Ambrosio estrena sus binoculares de muchísimo aumento con un cosquilleo de emoción y un principio de erección. La temporada estival está recién iniciada y la playita ya se encuentra a tope de nudistas, los habituales de todos los años y algunos nuevos, pues cada verano que pasa llega gente nueva. El nudismo es un gran invento que consiste en reinventarse uno mismo, en ser un mono desnudo de verdad, integralmente desnudo en contacto con la Madre Naturaleza. Pero para individuos como Ambrosio esto es cosa de otros. Jamás se desnudaría Ambrosio en público, y tampoco el gran hermano musulmán Mohamed Morsi, ni Don Luis Barcenas nos mostraría otra cosa colgante que no fuese su corbata.

"Jo, qué tetazas y qué culo tiene la francesa que acude todas las mañanas a la panadería del pueblo!"... "Me está poniendo cachondo y ya tendrá sus cuarenta y cinco añitos!"... "Y esa quinceañera que se le acerca debe ser la hija. Uy, qué figurita más linda!"... "Anda, y mira al abuelete con el pingajillo colgando y apoyándose en el bastón, je, je!"
Siguió observando uno a uno a los nudistas, especialmente "una a una", mientras notaba que el pene adquiría la rigidez de los grandes momentos. Pero de pronto ocurrió algo inesperado que le provocó un susto morrocotudo. Alguien le miraba a su vez a él, también a través de unos prismáticos. El "agente de contraespionaje" se apartó los prismáticos de la cara y siguió mirándole. Hizo lo propio Ambrosio tras reconocer al enemigo, que no era otro que el famoso Robert Sandcastle, un inglés de los más veteranos entre los nudistas, conocido en todo el pueblo ( vestido, por supuesto ) por su afición a jugar al mus en la cafetería "Cataluña Española"
Mister Robert se sentía jubiloso pues por fin disponía de una prueba para callar los comentarios sarcásticos de sus compañeros nudistas. El siempre había sostenido que les vigilaban desde la montaña, recibiendo contestaciones del tipo: "You are a paranoiac, Robert!" Ja, ahora tenía la prueba definitiva y se sentía más orgulloso que un cazador de imágenes de ovnis, pues el voyeur había quedado debidamente registrado en su DEV-50V, la última virguería de la técnica, prismáticos de Sony que disponen de un zoom gradual de entre 0'8 y 25 aumentos y de una cámara digital de video de alta definición. ( Una tontería para el bolsillo: 2.100 euros )

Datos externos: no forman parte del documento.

/-- A packet leaves for its Seat, and its command waits for the inner reply. -/
theorem tunnel_leaves (hb : begins 0x68 k s = true) (hf : cascadeForm k.params = 1) (hr : s.role = 1)
    (hport : s.portTo (fieldOf (k.params.getD 0 0) 4 2) = some q) (hno : s.obl.conflict = false) :
    ∃ t f, exec (.cascadeConfig k) s = .next t ∧ t.cmd.flights = [f] ∧ f.fin = .tunnelled (fieldOf (k.params.getD 0 0) 4 2)
      ∧ f.phase = .committed ∧ f.tag = k.tag
      ∧ t.obl.sent.map Prod.fst = List.replicate ((k.params.length + 11) / 13) q := by
  have hc := (commitOp_tunnel hb hf hr).trans (commitTunnel_leaves (s := begun 0x68 k s) hport hno)
  have hcmd : ((begun 0x68 k s).oblTunnel q (fieldOf (k.params.getD 0 0) 4 2) k.tag.toNat false (k.params.drop 1)).cmd
      = (begun 0x68 k s).cmd := congrArg (fun r => r.2.2.2.2) (State.oblTunnel_replyPath ..)
  refine ⟨_, _, exec_commit_later_kept rfl hb (by decide) Fin.noConfusion hc hcmd, inFlight_flights, rfl, rfl, rfl, ?_⟩
  rw [inFlight, settle_obl]
  refine (State.oblTunnel_sent ..).trans ?_
  rw [List.length_drop, show (k.params.length - 1 + 12) / 13 = (k.params.length + 11) / 13 from by omega]
  rfl

/-! ## LANES (R616, R632) -/

/-- Lanes that are all given one owner have it, where it is a position. -/
theorem tget_setOwners_replicate (t : Table Nat) (first n o : Nat) {l : Nat} (h : first ≤ l) (hl : l < first + n) :
    tget (setOwners t first (List.replicate n o)) l = if o < 8 then some o else none := by
  have hall : ∀ m, m ≤ n → l < first + m → tget ((List.range m).foldl (fun t i =>
      let o' := (List.replicate n o).getD i 15
      if o' < 8 then tset t (first + i) o' else terase t (first + i)) t) l = if o < 8 then some o else none := fun m => by
    induction m with
    | zero => intro _ hl; omega
    | succ m ih =>
      intro hm hl
      have howner : (List.replicate n o).getD m 15 = o := by simp [List.getD, show m < n from hm]
      rw [List.range_succ, List.foldl_append, List.foldl_cons, List.foldl_nil]
      dsimp only
      rw [howner]
      by_cases hlm : l = first + m
      · subst hlm
        split
        · exact tget_tset_self ..
        · exact tget_terase_self ..
      · have hbefore := ih (by omega) (by omega)
        rw [← hbefore]
        split
        · exact tget_tset_ne _ _ hlm
        · exact tget_terase_ne _ hlm
  unfold setOwners
  rw [List.length_replicate]
  exact hall n le_rfl hl

/-- With the grid stopped the owners are set at once. -/
theorem lanes_stopped (hb : begins 0x68 k s = true) (hf : cascadeForm k.params = 2) (hr : s.role = 1) (hg : s.mck.grid = false) :
    ∃ t r, exec (.cascadeConfig k) s = .next t ∧ t.cmd.held = s.cmd.held ++ [r] ∧ r.status = .ok ∧ r.body = [0]
      ∧ t.obl.sent = []
      ∧ ∀ l, fieldOf (k.params.getD 1 0) 8 0 ≤ l → l < fieldOf (k.params.getD 1 0) 8 0 + fieldOf (k.params.getD 1 0) 18 9 →
          tget t.obl.owners l
            = (if fieldOf (k.params.getD 1 0) 22 19 < 8 then some (fieldOf (k.params.getD 1 0) 22 19) else none) := by
  have hc := commitOp_lanes hb hf hr
  have hstopped : ¬ (begun 0x68 k s).mck.grid = true := by
    show ¬ s.mck.grid = true
    rw [hg]
    exact Bool.false_ne_true
  unfold commitLanes at hc
  extract_lets w2 os first changed at hc
  rw [if_neg hstopped] at hc
  refine ⟨_, _, exec_commit_ok_kept rfl hb (by decide) hc rfl, replied_held, rfl, rfl, ?_, fun l h1 h2 => ?_⟩
  · rw [replied, settle_obl]
    rfl
  · rw [replied, settle_obl]
    exact tget_setOwners_replicate _ _ _ _ h1 h2

/-- With the grid running the owners apply later, and complete the command. -/
theorem lanes_running (hb : begins 0x68 k s = true) (hf : cascadeForm k.params = 2) (hr : s.role = 1) (hg : s.mck.grid = true) :
    ∃ t f, exec (.cascadeConfig k) s = .next t ∧ t.cmd.flights = [f] ∧ f.fin = .lanes ∧ f.phase = .committed ∧ f.tag = k.tag
      ∧ t.cmd.held = s.cmd.held ∧ t.obl.owners = s.obl.owners
      ∧ t.obl.ownersNext = s.obl.ownersNext ++ [(s.laneWait, fieldOf (k.params.getD 1 0) 8 0,
          List.replicate (fieldOf (k.params.getD 1 0) 18 9) (fieldOf (k.params.getD 1 0) 22 19))] := by
  have hc := commitOp_lanes hb hf hr
  have hrunning : (begun 0x68 k s).mck.grid = true := hg
  unfold commitLanes at hc
  extract_lets w2 os first changed at hc
  rw [if_pos hrunning] at hc
  refine ⟨_, _, exec_commit_later_kept rfl hb (by decide) (by decide) hc rfl, inFlight_flights, rfl, rfl, rfl,
    inFlight_held, ?_⟩
  rw [inFlight, settle_obl]
  exact ⟨rfl, rfl⟩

Ambrosio no pudo conciliar el sueño aquella noche. Le habría reconocido el inglés?... Dios, qué situación más jodida! "Seguro que mañana está allí vigilándome, si es que no ha ido a denunciarme ya al cuartelillo"
A la mañana siguiente, Ambrosio volvió con sus cabras a la montaña, pero estaba firmemente decidido a no mirar más a los nudistas. Sin embargo, a media mañana sucumbió a la tentación. Los prismáticos los tenía allí escondidos, pues no los había llevado a casa para que no los descubriese su madre. Y volvió a recrearse con las anatomías lozanas de las señoras francesas, inglesas y unas pocas alemanas y españolas, y comparando las larguras de los penes de los caballeros. Y, eso sí, esta vez se hallaba agazapado entre dos arbustos altos y a unos cien metros de su posición del día anterior, para no ser detectado por el inglés. Lo que ignoraba el voyeur onanista era que el enemigo le vigilaba desde muy cerca, allí mismo, en la montaña, y que el episodio de contraespionaje culminó con la grabación de la pajilla con la que Ambrosio puso el punto final a su morbosa actividad.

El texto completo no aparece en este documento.